▶ **WHAT YOU HAVE TO DO**: Look through the entries for the string "time" and copy every line where it shows up.

(Collected data)
@[simp] theorem setEngine_frame (s : State) (e : Nat) (x : MediaEngine) :
    (s.setEngine e x).variant = s.variant ∧ (s.setEngine e x).pending = s.pending ∧ (s.setEngine e x).mem = s.mem ∧
    (s.setEngine e x).free = s.free ∧ (s.setEngine e x).events = s.events ∧ (s.setEngine e x).domains = s.domains ∧
    (s.setEngine e x).cores = s.cores ∧ (s.setEngine e x).groups = s.groups ∧ (s.setEngine e x).quads = s.quads ∧
    (s.setEngine e x).arrays = s.arrays ∧ (s.setEngine e x).contexts = s.contexts ∧ (s.setEngine e x).ctxHandles = s.ctxHandles ∧
    (s.setEngine e x).ptns = s.ptns ∧ (s.setEngine e x).ptnHandles = s.ptnHandles ∧ (s.setEngine e x).granules = s.granules ∧
    (s.setEngine e x).batch = s.batch ∧ (s.setEngine e x).jobs = s.jobs ∧ (s.setEngine e x).jobHandles = s.jobHandles ∧
    (s.setEngine e x).channels = s.channels ∧ (s.setEngine e x).chanHandles = s.chanHandles ∧ (s.setEngine e x).hbm = s.hbm ∧
    (s.setEngine e x).pcs = s.pcs ∧ (s.setEngine e x).attrs = s.attrs ∧ (s.setEngine e x).dmas = s.dmas ∧
    (s.setEngine e x).links = s.links ∧ (s.setEngine e x).delivered = s.delivered ∧ (s.setEngine e x).streams = s.streams ∧
    (s.setEngine e x).streamHandles = s.streamHandles ∧ (s.setEngine e x).hotset = s.hotset ∧ (s.setEngine e x).tests = s.tests ∧
    (s.setEngine e x).instances = s.instances ∧ (s.setEngine e x).requests = s.requests ∧ (s.setEngine e x).reqHandles = s.reqHandles ∧
    (s.setEngine e x).adapters = s.adapters ∧ (s.setEngine e x).adpHandles = s.adpHandles ∧ (s.setEngine e x).rings = s.rings ∧
    (s.setEngine e x).ringHandles = s.ringHandles ∧ (s.setEngine e x).published = s.published ∧ (s.setEngine e x).ports = s.ports ∧
    (s.setEngine e x).net = s.net ∧ (s.setEngine e x).collectives = s.collectives ∧ (s.setEngine e x).ckp = s.ckp ∧
    (s.setEngine e x).sesHandles = s.sesHandles ∧ (s.setEngine e x).flt = s.flt ∧ (s.setEngine e x).pwr = s.pwr ∧
    (s.setEngine e x).plk = s.plk ∧ (s.setEngine e x).boot = s.boot ∧ (s.setEngine e x).sel = s.sel ∧
    (s.setEngine e x).pins = s.pins ∧ (s.setEngine e x).out = s.out ∧ (s.setEngine e x).netOut = s.netOut ∧
    (s.setEngine e x).netHeld = s.netHeld ∧ (s.setEngine e x).ctl = s.ctl ∧ (s.setEngine e x).lines = s.lines := by
  and_intros <;> rfl
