/-- A command that does not outlive the fatal report has no effect on a state that has reported it. -/
theorem exec_of_fatal {c : Instr} (h : outlivesFatal c = false) {s : State} (fatal : s.flt.fatal = true) :
    exec c s = done s s := by
  cases c
  case regRd | flitReceive | modRstN | clearFaults | statusWord | readVin | readIin | readTemperature1 | readTemperature2
      | readTemperature3 | readPin | mfrRegRead | mfrReset | mfrFlash | inputLoss | inputReturn | holdupExhausted => cases h
  all_goals exact congrArg (done s) (if_pos fatal)

/-! ### The tick -/

theorem dom_tickAll (s : State) (d : Nat) :
    ((tickAll s).dom d).time = if s.live d then (s.dom d).time + 10 else (s.dom d).time := by
  obtain e | ⟨x, e⟩ := Option.eq_none_or_eq_some (tget s.domains d)
  · simp [tickAll, State.dom, State.live, tgetD, tget_tmap, e, Domain.reset]
  · simp only [tickAll, State.dom, State.live, tgetD, tget_tmap, e, Option.map_some, Option.getD_some]
    split <;> rfl

theorem core_tickAll (s : State) (c : Nat) :
    ((tickAll s).core c).time = if s.live (coreDomain c) && thas s.cores c then (s.core c).time + 10 else (s.core c).time := by
  obtain e | ⟨x, e⟩ := Option.eq_none_or_eq_some (tget s.cores c)
  · simp [tickAll, State.core, thas, tgetD, tget_tmap, e]
  · simp only [tickAll, State.core, thas, tgetD, tget_tmap, e, Option.map_some, Option.getD_some, Option.isSome_some,
      Bool.and_true]
    split <;> rfl

theorem idle_of_not_onHoldup {s : State} (h : s.pwr.onHoldup = false) : s.idle = tickAll s := by
  have h' : (tickAll s).pwr.onHoldup = false := h
  rw [State.idle, State.holdStep, if_pos (.inl h')]

/-! ### The statements -/

/-- Settles O1: a step with a command waiting runs it, by definition. -/
theorem stepRunsFrontCommand : Obligations.StepRunsFrontCommand := fun _ _ _ => rfl

/-- Settles O2: off the hold-up store an empty queue's step is `tickAll`. -/
theorem emptyQueueTicks : Obligations.EmptyQueueTicks := by
  intro s empty off
  refine ⟨tickAll s, ?_, dom_tickAll s, core_tickAll s, rfl⟩
  rw [step, empty, idle_of_not_onHoldup off]

/-- Settles O3: every meaning is a `done`, which restores the waiting commands and the variant. -/
theorem everyCommandAnswers : Obligations.EveryCommandAnswers := by
  intro c s
  obtain ⟨t, e⟩ := exec_eq_done c s
  exact ⟨_, e, rfl, rfl⟩

/-- Settles O4: `act` leaves a state that has reported fatal. -/
theorem fatalStopsCommands : Obligations.FatalStopsCommands := by
  intro c s fatal h
  exact exec_of_fatal h fatal

/-- Settles O8: the reset state's tables are empty, so every entry is the one that a table gives where it lists none. -/
theorem resetLeaves : Obligations.ResetLeaves :=
  ⟨rfl, rfl, rfl, rfl, rfl, rfl, rfl, fun _ => rfl, fun _ => rfl, fun _ => rfl, fun _ => rfl, fun _ => rfl, rfl,
    List.Pairwise.nil, List.Pairwise.nil⟩

end Sys2Proof.Machine
end

section
/-! SUPPORT. The copy of a re-stripe does not keep the storage's canonical form when a byte is listed above the keys that the copy
uses to hold a page: it lists that byte twice. -/

set_option Elab.async false

namespace Sys2Proof.Machine

/-- A command put before an empty queue runs on the state as it was. -/
theorem step_only {s : State} (h : s.pending = []) (c : Instr) : step { s with pending := [c] } = exec c s := by
  show exec c { s with pending := [] } = exec c s
  rw [← h]

/-- If steps keep the canonical form, the effect of a command that has one keeps it. -/
theorem memWf_of_act (keeps : Obligations.StepKeepsMemoryForm) {s : State} {c : Instr} {f : State → State}
    (alone : s.pending = []) (alive : s.flt.fatal = false) (e : exec c s = act s f) (h : s.memWf) : (f s).memWf :=
  keeps { s with pending := [c] } { f s with pending := s.pending, variant := s.variant } h ((step_only alone c).trans (e.trans (act_of_not_fatal alive f)))

/-- Partition 0, on pseudo-channel `g` alone. -/
def onePc (g : Nat) : Partition :=
  { quads := 0, ways := [], scratch := [], sorus := [], pcs := 2 ^ g, shares := 0, restriping := true }

/-- A re-stripe of partition 0's one page from pseudo-channel 0 to 1 whose copy is about to end, with a byte listed at key 2^91. -/
def strayByte : State :=
  { State.reset with
    mem := { cells := [(2 ^ 91, 1)], undef := [] }
    ptns := [(0, onePc 0)]
    batch := some { addr := 0, start := 0, applied := true, copied := [], items :=
      [{ op := 1, ptn := 0, part := onePc 1, restripe := true, used := 1, moves := [], copied := 0 }] }
  }

theorem strayByte_memWf : strayByte.memWf := rfl

theorem restripeCopyEnd_eq (p : Nat) (s : State) : exec (.restripeCopyEnd p) s = act s fun s => s.stripeEnd p := rfl

/-- The stray byte is listed twice afterwards. -/
theorem stripeEnd_strayByte_cells : (strayByte.stripeEnd 0).mem.cells = [(2 ^ 91, 1), (2 ^ 91, 1)] := by decide +kernel

/-- Refutes O6: the copy of a re-stripe lists a byte at key 2^91 twice (`strayByte`). -/
theorem not_stepKeepsMemoryForm : ¬ Obligations.StepKeepsMemoryForm := by
  intro keeps
  have rising := ((Memory.wf_iff _).mp (memWf_of_act keeps rfl rfl (restripeCopyEnd_eq 0 strayByte) strayByte_memWf)).1
  rw [stripeEnd_strayByte_cells] at rising
  simp at rising

end Sys2Proof.Machine
end

section
/-! SUPPORT. What every operation keeps: the tables of domains and of serving requests in the order of their numbers. One lemma an operation, named after it. Its many short proofs are elaborated one after another, since a thread for each of them takes too much memory. -/

set_option Elab.async false

namespace Sys2Proof.Machine

/-! ### Tables in order -/

/-- The entries of a table stand in the order of their numbers, each number listed once. -/
def Rising {α : Type} (t : Tab α) : Prop := t.Pairwise fun p q => p.1 < q.1

namespace Rising

variable {α : Type} {t : Tab α}

theorem nil : Rising ([] : Tab α) := List.Pairwise.nil

theorem tput (k : Nat) (a : α) (h : Rising t) : Rising (tput t k a) := tput_rising k a h

theorem tmap (f : Nat → α → α) (h : Rising t) : Rising (tmap f t) := by
  unfold Rising Sys2Proof.Machine.tmap
  exact List.pairwise_map.mpr h

theorem tmod (k : Nat) (f : α → α) (h : Rising t) : Rising (tmod t k f) := by
  unfold Sys2Proof.Machine.tmod
  split
  · exact h.tput k _
  · exact h

theorem filter (p : Nat × α → Bool) (h : Rising t) : Rising (t.filter p) := List.Pairwise.filter p h

theorem tdel (k : Nat) (h : Rising t) : Rising (tdel t k) := by
  have sub : (Sys2Proof.Machine.tdel t k).Sublist t := by
    clear h
    induction t with
    | nil => exact List.Sublist.refl _
    | cons p r ih =>
      unfold Sys2Proof.Machine.tdel
      split
      · exact ih.cons p
      · exact ih.cons_cons p
  exact List.Pairwise.sublist sub h

end Rising

/-- The tables of domains and of requests are in order. -/
structure State.Ordered (s : State) : Prop where
  domains : Rising s.domains
  requests : Rising s.requests

namespace State

/-! ### How it carries over -/

variable {s t : State}

theorem reset_ordered : reset.Ordered := ⟨Rising.nil, Rising.nil⟩

/-- An update of other fields. -/
theorem Ordered.of_eq (h : s.Ordered) (d : t.domains = s.domains := by rfl)
    (r : t.requests = s.requests := by rfl) : t.Ordered :=
  ⟨d ▸ h.domains, r ▸ h.requests⟩

theorem Ordered.ite {c : Prop} [Decidable c] (hs : s.Ordered) (ht : t.Ordered) : (if c then s else t).Ordered := by
  split
  · exact hs
  · exact ht

theorem Ordered.ite_snd {β : Type} {c : Prop} [Decidable c] {p q : β × State} (hp : p.2.Ordered) (hq : q.2.Ordered) :
    (if c then p else q).2.Ordered := by
  split
  · exact hp
  · exact hq

/-- A run over a list whose every step keeps it. -/
theorem Ordered.foldl {α : Type} {f : State → α → State} {l : List α} (h : s.Ordered)
    (hf : ∀ s a, s.Ordered → (f s a).Ordered) : (l.foldl f s).Ordered := by
  induction l generalizing s with
  | nil => exact h
  | cons a r ih => exact ih (hf s a h)

/-- A run over a list that carries a value beside the state. -/
theorem Ordered.foldl_fst {α β : Type} {f : State × β → α → State × β} {l : List α} {p : State × β} (h : p.1.Ordered)
    (hf : ∀ p a, p.1.Ordered → (f p a).1.Ordered) : (l.foldl f p).1.Ordered := by
  induction l generalizing p with
  | nil => exact h
  | cons a r ih => exact ih (hf p a h)

theorem Ordered.foldl_snd {α β : Type} {f : β × State → α → β × State} {l : List α} {p : β × State} (h : p.2.Ordered)
    (hf : ∀ p a, p.2.Ordered → (f p a).2.Ordered) : (l.foldl f p).2.Ordered := by
  induction l generalizing p with
  | nil => exact h
  | cons a r ih => exact ih (hf p a h)

theorem Ordered.of_fst {β : Type} {p : State × β} {b : β} (h : p.1.Ordered) (e : p = (t, b)) : t.Ordered := by
  subst e; exact h

theorem Ordered.of_snd {β : Type} {p : β × State} {b : β} (h : p.2.Ordered) (e : p = (b, t)) : t.Ordered := by
  subst e; exact h

theorem Ordered.of_snd_snd {β γ : Type} {p : β × γ × State} {b : β} {c : γ} (h : p.2.2.Ordered) (e : p = (b, c, t)) : t.Ordered := by
  subst e; exact h

end State

end Sys2Proof.Machine
end

section
/-! SUPPORT. Each operation of the state keeps the two tables in order, up to the registers. -/

set_option Elab.async false

namespace Sys2Proof.Machine.State
theorem setEv_ordered {s : State} {e : Nat} {r : EventReg} (hs : s.Ordered) : (s.setEv e r).Ordered :=
  hs.of_eq

theorem setDom_ordered {s : State} {d : Nat} {x : Domain} (hs : s.Ordered) : (s.setDom d x).Ordered :=
  ⟨Rising.tput _ _ hs.domains, hs.requests⟩

theorem setCore_ordered {s : State} {c : Nat} {x : Core} (hs : s.Ordered) : (s.setCore c x).Ordered :=
  hs.of_eq

theorem setGroup_ordered {s : State} {g : Nat} {x : Group} (hs : s.Ordered) : (s.setGroup g x).Ordered :=
  hs.of_eq

theorem setQuad_ordered {s : State} {k : Nat} {x : Quadrant} (hs : s.Ordered) : (s.setQuad k x).Ordered :=
  hs.of_eq

theorem setArr_ordered {s : State} {a : Nat} {x : Arr} (hs : s.Ordered) : (s.setArr a x).Ordered :=
  hs.of_eq

theorem setCtx_ordered {s : State} {c : Nat} {x : Context} (hs : s.Ordered) : (s.setCtx c x).Ordered :=
  hs.of_eq

theorem setStack_ordered {s : State} {k : Nat} {x : Stack} (hs : s.Ordered) : (s.setStack k x).Ordered :=
  hs.of_eq

theorem setPc_ordered {s : State} {g : Nat} {x : Pc} (hs : s.Ordered) : (s.setPc g x).Ordered :=
  hs.of_eq

theorem setAttr_ordered {s : State} {f a : Nat} (hs : s.Ordered) : (s.setAttr f a).Ordered :=
  hs.of_eq

theorem setDmaE_ordered {s : State} {e : Nat} {x : DmaEngine} (hs : s.Ordered) : (s.setDmaE e x).Ordered :=
  hs.of_eq

theorem setRzLink_ordered {s : State} {l : Nat} {x : Link} (hs : s.Ordered) : (s.setRzLink l x).Ordered :=
  hs.of_eq
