-- ==== Sys2Proof/Syntax.lean ====
section
/-! DEFINITION. The fifteen commands of `30_encoding.md` R92, one constructor per row of
spec/opcode_table.json. Every data operand comes from fixed registers (R91, R96), so only `DERIVE`
carries operand bits. -/

namespace Sys2Proof

/-- A command of the block (R92). -/
inductive Instr where
  /-- `INIT`: one-time initialisation (`47_system.md` R261). -/
  | init
  /-- `MODPOW`: modular power (`40_integer_kernel.md` R112). -/
  | modpow
  /-- `GCD`: greatest common divisor (R116). -/
  | gcd
  /-- `LCM`: least common multiple (R118). -/
  | lcm
  /-- `EGCD`: extended Euclid (R120). -/
  | egcd
  /-- `MODINV`: modular inverse (R124). -/
  | modinv
  /-- `B2I`: big-endian bytes to integer (R128). -/
  | b2i
  /-- `I2B`: integer to big-endian bytes (R130). -/
  | i2b
  /-- `DERIVE`: RSA parameters (`41_rsa_deriver.md` R144); `carm` selects the Carmichael function,
  `hint` says that `X[2]` holds an exponent hint (R90). -/
  | derive (carm hint : Bool)
  /-- `DHX`: Diffie–Hellman exchange with trace (`42_diffie_hellman.md` R156). -/
  | dhx
  /-- `DLBF`: discrete log by brute force (`43_discrete_log.md` R167). -/
  | dlbf
  /-- `DLBSGS`: discrete log by baby steps and giant steps (R172). -/
  | dlbsgs
  /-- `MAPEXP`: the mapping i ↦ (i^e mod n) mod count (`44_bijection_mapper.md` R191). -/
  | mapexp
  /-- `AESENC`: AES-128 encryption of one block with trace (`45_aes128.md` R212). -/
  | aesenc
  /-- `SHA256`: SHA-256 of one message with trace (`46_sha256.md` R240). -/
  | sha256
  deriving DecidableEq, Repr

/-- The fields of a command word (R90), as written, legal or not. -/
structure CommandFields where
  /-- Bits 7:0, `OP`. -/
  op : BitVec 8
  /-- Bit 8, `CARM`. -/
  carm : Bool
  /-- Bit 9, `HINT`. -/
  hint : Bool
  /-- Bits 31:10, which must be 0. -/
  zero : BitVec 22
  deriving DecidableEq, Repr

end Sys2Proof
end

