-- ==== Sys2Proof/Machine/Dispatch.lean ====
section
/-! DEFINITION. The meaning of every command of `30_encoding.md` R92, one arm each. -/

namespace Sys2Proof.Machine

def exec (i : Instr) (s : State) : Host.Outcome State Fault Refusal :=
  match i with
  | .init => Sys2Proof.Machine.execInit s
  | .modpow => Sys2Proof.Machine.execModpow s
  | .gcd => Sys2Proof.Machine.execGcd s
  | .lcm => Sys2Proof.Machine.execLcm s
  | .egcd => Sys2Proof.Machine.execEgcd s
  | .modinv => Sys2Proof.Machine.execModinv s
  | .b2i => Sys2Proof.Machine.execB2i s
  | .i2b => Sys2Proof.Machine.execI2b s
  | .derive carm hint => Sys2Proof.Machine.execDerive carm hint s
  | .dhx => Sys2Proof.Machine.execDhx s
  | .dlbf => Sys2Proof.Machine.execDlbf s
  | .dlbsgs => Sys2Proof.Machine.execDlbsgs s
  | .mapexp => Sys2Proof.Machine.execMapexp s
  | .aesenc => Sys2Proof.Machine.execAesenc s
  | .sha256 => Sys2Proof.Machine.execSha256 s

end Sys2Proof.Machine
end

▶ **TASK RESULT**:
    ((tickAll s).dom d).time = if s.live d then (s.dom d).time + 10 else (s.dom d).time := by
    ((tickAll s).core c).time = if s.live (coreDomain c) && thas s.cores c then (s.core c).time + 10 else (s.core c).time := by
  /-- `INIT`: one-time initialisation (`47_system.md` R261). -/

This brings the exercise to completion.